Unaccountably deciding to pursue the rather ancient local legend of a werewolf, rather than the more intelligent and reasonable suggestion of a miscarriage-of-justice story (bad decisions seems to fuel most movies like this one), the group, below, heads into the forest (for some reason on horseback) to do, uh, duh, its research. Carnage ensues.

So far, so good: the dialog and performances of the kids are smart and believable, and the classroom scene is quick and clever. Once the group gets into the woods, however, the movie slowly goes to pot (and not the enjoyable kind).

Bad things keep happening, the group refuses to stick together, and soon it's like, "OK: Who's gonna be the next to go?" But as too often happens in movies like this, the audience will probably not give a shit. Our "outsider" girl (Dania Ramirez, above) starts going to pieces in her own very pre-determined manner, while our hero (Jake Lockett, above, left) tries to help.

The gore quotient grows larger (but nothing we've have not previously seen many times over by now), even as the cast of characters diminishes, and finally we're left with a villain who comes as no surprise, and a move-ahead-to-present-day denouement that hands us the usual nonsense of "Oh, right: Evil never dies."

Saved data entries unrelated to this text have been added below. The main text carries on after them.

theorem tickCycle_iterate_of_no_period {s : State} (h : s.config.samplePeriod = none) (n : Nat) :
    (tickCycle^[n] s).outputs = s.outputs ∧ (tickCycle^[n] s).apu.sampleCounter = s.apu.sampleCounter := by
  induction n with
  | zero => exact ⟨rfl, rfl⟩
  | succ n ih =>
    obtain ⟨houtputs, hcounter⟩ := ih
    obtain ⟨houtputsTick, hcounterTick⟩ := tickCycle_of_no_period (s := tickCycle^[n] s)
      (by rwa [tickCycle_iterate_config])
    rw [Function.iterate_succ_apply']
    exact ⟨houtputsTick.trans houtputs, hcounterTick.trans hcounter⟩

theorem tickCycle_iterate_before_period {s : State} {p : Nat} (h : s.config.samplePeriod = some p)
    (hzero : s.apu.sampleCounter = 0) {n : Nat} (hn : n < p) :
    (tickCycle^[n] s).outputs = s.outputs ∧ (tickCycle^[n] s).apu.sampleCounter = n := by
  induction n with
  | zero => exact ⟨rfl, hzero⟩
  | succ n ih =>
    obtain ⟨houtputs, hcounter⟩ := ih (by omega)
    obtain ⟨houtputsTick, hcounterTick⟩ := tickCycle_of_ne_period (s := tickCycle^[n] s)
      (by rwa [tickCycle_iterate_config]) (by rw [hcounter]; exact hn.ne)
    rw [Function.iterate_succ_apply']
    exact ⟨houtputsTick.trans houtputs, by rw [hcounterTick, hcounter]⟩

/-- Settles O53: of P TICKs the first P - 1 only count, and the last one is on the period. -/
theorem sampleScheduleFiresEveryPeriod : Obligations.SampleScheduleFiresEveryPeriod := by
  unfold Obligations.SampleScheduleFiresEveryPeriod
  refine ⟨fun s n h => tickCycle_iterate_of_no_period h n, fun s p h hpos hzero => ?_⟩
  refine ⟨fun n => tickCycle_iterate_before_period h hzero, ?_⟩
  obtain ⟨n, rfl⟩ := Nat.exists_eq_add_one.mpr hpos
  obtain ⟨houtputs, hcounter⟩ := tickCycle_iterate_before_period h hzero (Nat.lt_succ_self n)
  have hfire := tickCycle_of_eq_period (s := tickCycle^[n] s) (by rwa [tickCycle_iterate_config]) (by rw [hcounter])
  rwa [houtputs, ← Function.iterate_succ_apply' tickCycle] at hfire

end Sys2Proof.Machine
end

section
/-!
PROOFS. Which operation writes which field (10_state.md R24 to R57): said once for a square channel, for the triangle
and for the rest of the state; and that a length counter rises by its own high-byte write alone (43_frame_units.md
R201).
-/

namespace Sys2Proof.Machine

/-! ## The operations of a square channel -/

/-- The mnemonic of a square channel's control write. -/
def SquareId.ctrlName : SquareId → String
  | .one => "WR_SQ1_CTRL"
  | .two => "WR_SQ2_CTRL"

/-- The mnemonic of a square channel's sweep write. -/
def SquareId.sweepName : SquareId → String
  | .one => "WR_SQ1_SWEEP"
  | .two => "WR_SQ2_SWEEP"

/-- The mnemonic of a square channel's timer-low write. -/
def SquareId.tloName : SquareId → String
  | .one => "WR_SQ1_TLO"
  | .two => "WR_SQ2_TLO"

/-- The mnemonic of a square channel's timer-high write. -/
def SquareId.thiName : SquareId → String
  | .one => "WR_SQ1_THI"
  | .two => "WR_SQ2_THI"

/-! ## Who writes the fields of a square channel (R24 to R41) -/

/-- The fields of square channel `n` that the operation `name` may not write are the same before and after. -/
structure SquareWrites (n : SquareId) (name : String) (q r : Square) : Prop where
  enabled : name ∉ ["WR_STATUS"] → r.enabled = q.enabled
  control : name ∉ [n.ctrlName] →
    r.duty = q.duty ∧ r.lengthHalt = q.lengthHalt ∧ r.constantVolume = q.constantVolume ∧ r.volume = q.volume
  sweep : name ∉ [n.sweepName] →
    r.sweepEnabled = q.sweepEnabled ∧ r.sweepPeriod = q.sweepPeriod ∧ r.sweepNegate = q.sweepNegate ∧
      r.sweepShift = q.sweepShift
  timerPeriod : name ∉ [n.tloName, n.thiName, "WR_FRAME", "TICK"] → r.timerPeriod = q.timerPeriod
  timerCounter : name ∉ ["TICK"] → r.timerCounter = q.timerCounter
  dividers : name ∉ ["WR_FRAME", "TICK"] →
    r.envelopeDivider = q.envelopeDivider ∧ r.envelopeDecay = q.envelopeDecay ∧ r.sweepDivider = q.sweepDivider
  lengthCounter : name ∉ [n.thiName, "WR_STATUS", "WR_FRAME", "TICK"] → r.lengthCounter = q.lengthCounter
  sequencePosition : name ∉ [n.thiName, "TICK"] → r.sequencePosition = q.sequencePosition
  envelopeStart : name ∉ [n.thiName, "WR_FRAME", "TICK"] → r.envelopeStart = q.envelopeStart
  sweepReload : name ∉ [n.sweepName, "WR_FRAME", "TICK"] → r.sweepReload = q.sweepReload

theorem SquareWrites.refl (n : SquareId) (name : String) (q : Square) : SquareWrites n name q q := by
  constructor <;> simp

theorem writeSquareCtrl_writes (n : SquareId) (duty : BitVec 2) (halt constant : Bool) (volume : BitVec 4)
    (q : Square) : SquareWrites n n.ctrlName q (writeSquareCtrl duty halt constant volume q) := by
  constructor <;> simp [writeSquareCtrl]

theorem writeSquareSweep_writes (n : SquareId) (enabled : Bool) (period : BitVec 3) (negate : Bool) (shift : BitVec 3)
    (q : Square) : SquareWrites n n.sweepName q (writeSquareSweep enabled period negate shift q) := by
  constructor <;> simp [writeSquareSweep]

theorem writeSquareLow_writes (n : SquareId) (low : Byte) (q : Square) :
    SquareWrites n n.tloName q (writeSquareLow low q) := by
  constructor <;> simp [writeSquareLow]

theorem writeSquareHigh_writes (n : SquareId) (c : Config) (index : BitVec 5) (high : BitVec 3) (q : Square) :
    SquareWrites n n.thiName q (writeSquareHigh c index high q) := by
  constructor <;> simp [writeSquareHigh]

As the end credits rolled, spousie muttered, "What a waste of time." I couldn't disagree, but as I say, there are traces of talent here that may bode better films to come. From MVD Entertainment Group, Lycan opens theatrically in two weeks, on August 18, in various theaters. (Once I get a list of these, I'll post it here.) Meanwhile, it won't be long -- Tuesday, September 26, we're told -- before the film makes its way to home video, on disc, digital and VOD.